Pastor shifted on the seat. Peter noticed that he raised one finger on the hand resting on his knee. It was a sign of impatience, so Peter guessed. Good.
‘I want to tell you a story,’ said Pastor, ‘about the days before I found my brother in Jesus Christ.’ Pastor shifted on his seat again. ‘I was an engine driver for many years, Peter. Many years. I drove locomotives all over this state. Freight trains, passenger trains. Judy Susan was not my wife in those days. My wife was Margaret. She gave me two sons, Walter and Carlisle, from Margaret’s maiden name. You know what a maiden name is, Peter?’
Peter might have shaken his head without breaking his vow of silence. He didn’t.
‘That’s the woman’s family name before she marries and takes her husband’s family name. Margaret Carlisle. She gave me my two sons, Walter and Carlisle, as I said. My two boys were killed in their teenage years, Peter. They drowned in the rip at Kilcunda, one trying to save the other. Strong, handsome boys, clever boys. But they drowned in the rip at Kilcunda. Peter, do you know what is meant by a broken heart? Probably not. It is an ache in your heart that won’t give you any peace. A broken heart. My heart was broken, Peter. Margaret’s heart was broken in half. Then the nosebleeds came and Doctor Smithers down in M
oorooduc sent my wife to a specialist. Do you know what a specialist is Peter? An expert. He found a brain disorder. My wife Margaret lost her wits and was placed in an institution. Jesus Christ came to my aid.

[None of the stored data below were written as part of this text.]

-- ==== Sys2Proof/Config.lean ====
section
/-! DEFINITION. The configuration of 00_scope.md rules R7 to R16, the choices the agents other than BLOCK make
(R22), and the free values of the spec as constants with no body. -/

namespace Sys2Proof

/-- The OPEN parameters of 00_scope.md rules R8 to R15. No step changes them (R30). -/
structure Config where
  /-- `PAGE_SIZE` (R8). -/
  pageSize : Nat
  /-- `APP_START` (R9). -/
  appStart : Nat
  /-- `FLASH_SIZE` (R10). -/
  flashSize : Nat
  /-- `ADDR_BITS` (R10). -/
  addrBits : Nat
  /-- `EEPROM_SIZE` (R11). -/
  eepromSize : Nat
  /-- `FLAG_ADDR` (R11). -/
  flagAddr : Nat
  /-- `PROGRAMMED_MARKER` (R12). -/
  programmedMarker : Byte
  /-- `READY_PROBE` (R13). -/
  readyProbe : Byte
  /-- `HANDSHAKE_POLLS` (R14). -/
  handshakePolls : Nat
  /-- `CTRL_ACTIVE` (R15), a level: `true` is 1. -/
  ctrlActive : Bool
deriving DecidableEq, Repr

/-- The constraints of rules R8 to R15; a configuration that breaks one is refused as a whole (R16). -/
abbrev Config.Admitted (c : Config) : Prop :=
  (1 ≤ c.pageSize ∧ 128 % c.pageSize = 0) ∧
  (c.appStart % c.pageSize = 0 ∧ c.appStart + 128 ≤ c.flashSize) ∧
  c.flashSize ≤ 2 ^ c.addrBits ∧
  c.flagAddr < c.eepromSize ∧
  c.programmedMarker ≠ 0xFF#8 ∧
  (c.readyProbe = 0x15#8 ∨ c.readyProbe = 0x43#8) ∧
  1 ≤ c.handshakePolls

/-- The example configuration EX (95_test_vectors.md section 0, decision D39). DESIGN CHOICE, log entry 2. -/
def Config.ex : Config where
  pageSize := 64
  appStart := 0x0200
  flashSize := 0x8000
  addrBits := 16
  eepromSize := 256
  flagAddr := 0
  programmedMarker := 0x00
  readyProbe := 0x43
  handshakePolls := 3
  ctrlActive := false

/-- Fixed constants (R7). -/
def blockLen : Nat := 128
/-- `SOH`, the start-of-block marker (R7, R111). -/
def SOH : Byte := 0x01
/-- `EOT`, the end-of-transmission marker (R7, R111). -/
def EOT : Byte := 0x04
/-- `ACK`, the positive acknowledgement (R7, R112). -/
def ACK : Byte := 0x06
/-- `NAK`, the negative acknowledgement (R7, R112). -/
def NAK : Byte := 0x15
/-- `ERASED`, the erased value of the Persisted Flag (R7, R76). -/
def ERASED : Byte := 0xFF

/-- The free draws of a device reset (R290): whether the byte held in `TXH` still reaches the wire, and what a
commit in progress leaves (R83). A position that `cut` does not reach keeps its content (log entry 25). -/
structure ResetDraw where
  txDelivered : Bool
  cut : List Byte
deriving DecidableEq, Repr, Inhabited

/-- One step of one agent, with the draws it makes (R22, R267). -/
inductive Event where
  /-- `BLOCK` takes a step of the command in progress (R45). -/
  | block
  /-- `HOST` takes the next step of its program (R250). `ctrl` is the draw of the control input, should the
  statement read it (R230), and `r` the draws of a device reset, should the statement be one. -/
  | host (ctrl : Bool) (r : ResetDraw)
  /-- `HOST` issues a command word of its own choice (R105, R249). -/
  | issue (w : Word)
  /-- `HOST` reads register `n` of the register view (R50). -/
  | hostRead (n : Nat)
  /-- The application takes a step of its re-entry request (R246). -/
  | app (r : ResetDraw)
  /-- `LINE`: a start condition with no complete byte (R137). -/
  | rxEdge
  /-- `LINE`: a byte has fully arrived (R137). -/
  | rxByte (b : Byte)
  /-- `LINE`: the byte in `TXH` goes on the wire (R138). -/
  | txDrain
  /-- `NVM` completes the pending commit (R80). `draw` is what the oracle leaves; a position it does not reach is
  nominal, so `[]` is the nominal oracle of R81 (log entry 25). -/
  | nvm (draw : List Byte)
  /-- `ENV` resets the device (R291). -/
  | reset (r : ResetDraw)
deriving DecidableEq, Repr, Inhabited

/-- The agents' choice number `n` once `State.script` has run out: free, any event (R267, U14, U17). -/
opaque Config.freeEvent : Nat → Event

/-- What the host finds in `RES` where nothing wrote it since the reset: free, any word (R55, U6; log entry 31). -/
opaque Config.unwrittenRes : Word

/-- The byte of `FLASH` at an address when the run is powered up: free (R84, U12). -/
opaque Config.powerUpFlash : Nat → Byte

/-- The byte of `EE` at an address when the run is powered up: free (R84, U12). -/
opaque Config.powerUpEE : Nat → Byte

end Sys2Proof
end

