-- ==== Sys2Proof/Machine/Agents.lean ====
section
/-! DEFINITION. The steps of LINE (40_transport.md rules R137, R138), NVM (20_memory.md rules R80, R81) and the
application's re-entry request (48_host_software.md rule R246). A step that is not enabled leaves the state as it is. -/

namespace Sys2Proof.Machine

/-- `if ARMED = 1 then ACT <- 1` (R137). -/
def latchEdge (s : State) : State := { s with act := s.act || s.armed }

/-- `RxEdge()` (R137). -/
def rxEdge (s : State) : State := latchEdge s

/-- `RxByte(b)` (R137). -/
def rxByte (b : Byte) (s : State) : State :=
  let t := latchEdge s
  { t with rxq := t.rxq ++ [b] }

/-- `TxDrain()` (R138), enabled while `TXH ≠ empty`. -/
def txDrain (s : State) : State :=
  match s.txh with
  | none => s
  | some b => { s with txlog := s.txlog ++ [b], txh := none }

/-- The end of `NvmComplete()` (R80). -/
def commitDone (s : State) : State := { s with pending := none, nvmBusy := false }

/-- `NvmComplete()` (R80), enabled while `NVMBUSY = 1`, with the oracle's draw (R81). -/
def nvmComplete (draw : List Byte) (s : State) : Out :=
  match s.nvmBusy, s.pending with
  | true, some (.flash page buf) =>
    if page + buf.length ≤ s.cfg.flashSize then
      .next (commitDone { s with
        flash := s.flash.writeBytes page (oracleBytes draw buf)
        pgbuf := blankPage s.cfg })
    else .fault (.flashRange (max page s.cfg.flashSize))
  | true, some (.ee addr v) =>
    if addr < s.cfg.eepromSize then
      .next (commitDone { s with ee := s.ee.writeBytes addr (oracleBytes draw [v]) })
    else .fault (.eeRange addr)
  | _, _ => .next s

/-- `AppRequestUpdate` (R246): the application writes 0xFF to the Persisted Flag through `NVM`, holds until the write
is complete, and resets the device. -/
def appStep (r : ResetDraw) (s : State) : State :=
  match s.hpc with
  | .stmt _ _ => s
  | .app _ =>
    if s.nvmBusy then s
    else startCommit (.ee s.cfg.flagAddr ERASED) { s with hpc := .appReset }
  | .appReset => if s.nvmBusy then s else deviceReset r s

end Sys2Proof.Machine
end

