theorem wireData_next {b : Byte} {s t : State} (h : wireData b s = .next t) : FramerNext s t := by
  unfold wireData at h
  split at h <;> rename_i hf <;> first
    | (cases h; exact .hold)
    | (rcases takeByte_eq_next h with ⟨q, hq, h⟩ | rfl
       · exact packetByte_taken_next hq (by simp [hf]) h
       · exact .hold)

theorem execWireSoh_next {s t : State} (h : execWireSoh s = .next t) : FramerNext s t := by
  unfold execWireSoh at h
  split at h
  · rcases takeByte_eq_next h with ⟨q, hq, h⟩ | rfl
    · cases h; exact .soh q (by assumption) hq
    · exact .hold
  · exact wireData_next h

theorem execWireEot_next {s t : State} (h : execWireEot s = .next t) : FramerNext s t := by
  unfold execWireEot at h
  split at h
  · rcases takeByte_eq_next h with ⟨q, hq, h⟩ | rfl
    · cases h; exact .eot q (by assumption) hq
    · exact .hold
  · exact wireData_next h

theorem execWireNoise_next {b : Byte} {s t : State} (h : execWireNoise b s = .next t) : FramerNext s t := by
  unfold execWireNoise at h
  split at h
  · rcases takeByte_eq_next h with ⟨q, hq, h⟩ | rfl
    · cases h; exact .noise b q (by assumption) hq
    · exact .hold
  · exact wireData_next h

theorem validateStep_next {s : State} (hf : s.fsm = .validate) : FramerNext s (validateStep s) := by
  unfold validateStep
  split
  · rename_i h
    simp only [Bool.and_eq_true, crcOk, blkOk, beq_iff_eq] at h
    exact .accepted hf h.1 h.2
  · rename_i h
    simp only [Bool.and_eq_true, crcOk, blkOk, beq_iff_eq, not_and] at h
    exact .rejected hf h

theorem sendNakStep_next {s : State} (hf : s.fsm = .sendNak) : FramerNext s (sendNakStep s) := by
  unfold sendNakStep
  cases hx : s.txh with
  | none => simp only [sendByte_empty NAK hx]; exact .nak hf hx
  | some x => simp only [sendByte_full NAK hx]; exact .hold

theorem readStep_next {s t : State} (hf : s.fsm ∈ [.readBlk, .readBlkc, .readPayload, .readCrcHi, .readCrcLo])
    (h : readStep s = .next t) : FramerNext s t := by
  unfold readStep at h
  cases hq : s.rxq with
  | nil => simp only [recvByte_nil hq] at h; cases h; exact .hold
  | cons b q => simp only [recvByte_cons hq] at h; exact packetByte_taken_next hq hf h

theorem waitHeaderStep_next {s t : State} (h : waitHeaderStep s = .next t) : FramerNext s t := by
  unfold waitHeaderStep at h
  split at h
  · cases h; exact .hold
  · split at h
    · exact execWireSoh_next h
    · split at h
      · exact execWireEot_next h
      · exact execWireNoise_next h

theorem execPktRecv_next {s t : State} (h : execPktRecv s = .next t) : FramerNext s t := by
  unfold execPktRecv at h
  split at h <;> rename_i hf
  · cases h; exact .start hf
  · exact waitHeaderStep_next h
  · exact readStep_next (by simp [hf]) h
  · exact readStep_next (by simp [hf]) h
  · exact readStep_next (by simp [hf]) h
  · exact readStep_next (by simp [hf]) h
  · exact readStep_next (by simp [hf]) h
  · cases h; exact validateStep_next hf
  · cases h; exact sendNakStep_next hf

theorem stageStep_next {s t : State} (hw : s.wseq = .stage) (h : stageStep s = .next t) : WriteNext s t := by
  unfold stageStep at h
  split at h
  · cases h
  · rename_i b hb
    obtain ⟨hi, rfl⟩ := Vector.getElem?_eq_some_iff.mp hb
    cases h
    exact .stage hw hi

Strong love, Peter. Strong love. When Margaret lost her battle, I took Judy Susan as my wife. But Jesus Christ I took as my brother. And Peter, I will lead you to Jesus if it costs me my life. I will.’ Pastor prodded Peter’s chest with his finger. ‘You can go.’
The story meant little to Peter. It wasn’t even true. Margaret was still alive. She worked in the kitchen, old and frail with only a few tasks to occupy her. And silent, except when she spoke to Peter. Not many words at a time but always gentle. There was nothing wrong with her brain.
What troubled Peter was the ‘guardian’ thing. If Pastor became his father, Peter would kill him. Exactly how, he didn’t know. But he would kill him.
The punishment went ahead as scheduled. Twenty cuts with the strap. Mister Bosk paused at fifteen but Pastor nodded instead of stopping the thrashing. Peter bled. Trudy shrieked. Tilly seemed about to object, but in the end kept quiet. Peter, for the first time, cried out as the final blows landed.
Chapter 27
EYRE HEATH Moore of Tennyson and Moore advised Tom in writing that his former wife, Gertrude Christina Hope, presently of Jesus Camp, Phillip Island, had expressed a wish to place her son, Peter Carson, presently of Jesus Camp, Phillip Island, in his, Tom Hope’s, permanent care. Would Tom be further advised that Pastor Gordon Bligh, presently of Jesus Camp, Phillip Island, had made application to the Department of Child Welfare of the State of Victoria to be appointed legal guardian of Peter Carson on the grounds of the mental incompetence of the mother, Gertrude Hope, herself presently in the care of Pastor Bligh at Jesus Camp, Phillip Island. No application for custody would be made by the child’s father, Barrett Carson, who had died in Brisbane in October 1969. If Tom wished to exercise his legal rights in this matter, Eyre Moore urged him to seek professional representation. Tom would find enclosed four letters written to him by Gertrude Hope over the past six months. The letters had been confiscated by Pastor Bligh, but had now been released on the advice of Eyre Moore. A total of sixteen letters written to Tom by Peter Carson, also confiscated by Pastor Bligh, had been sighted by Eyre Moore but had not been forwarded to Tom since they included unsubstantiated claims of a problematical nature.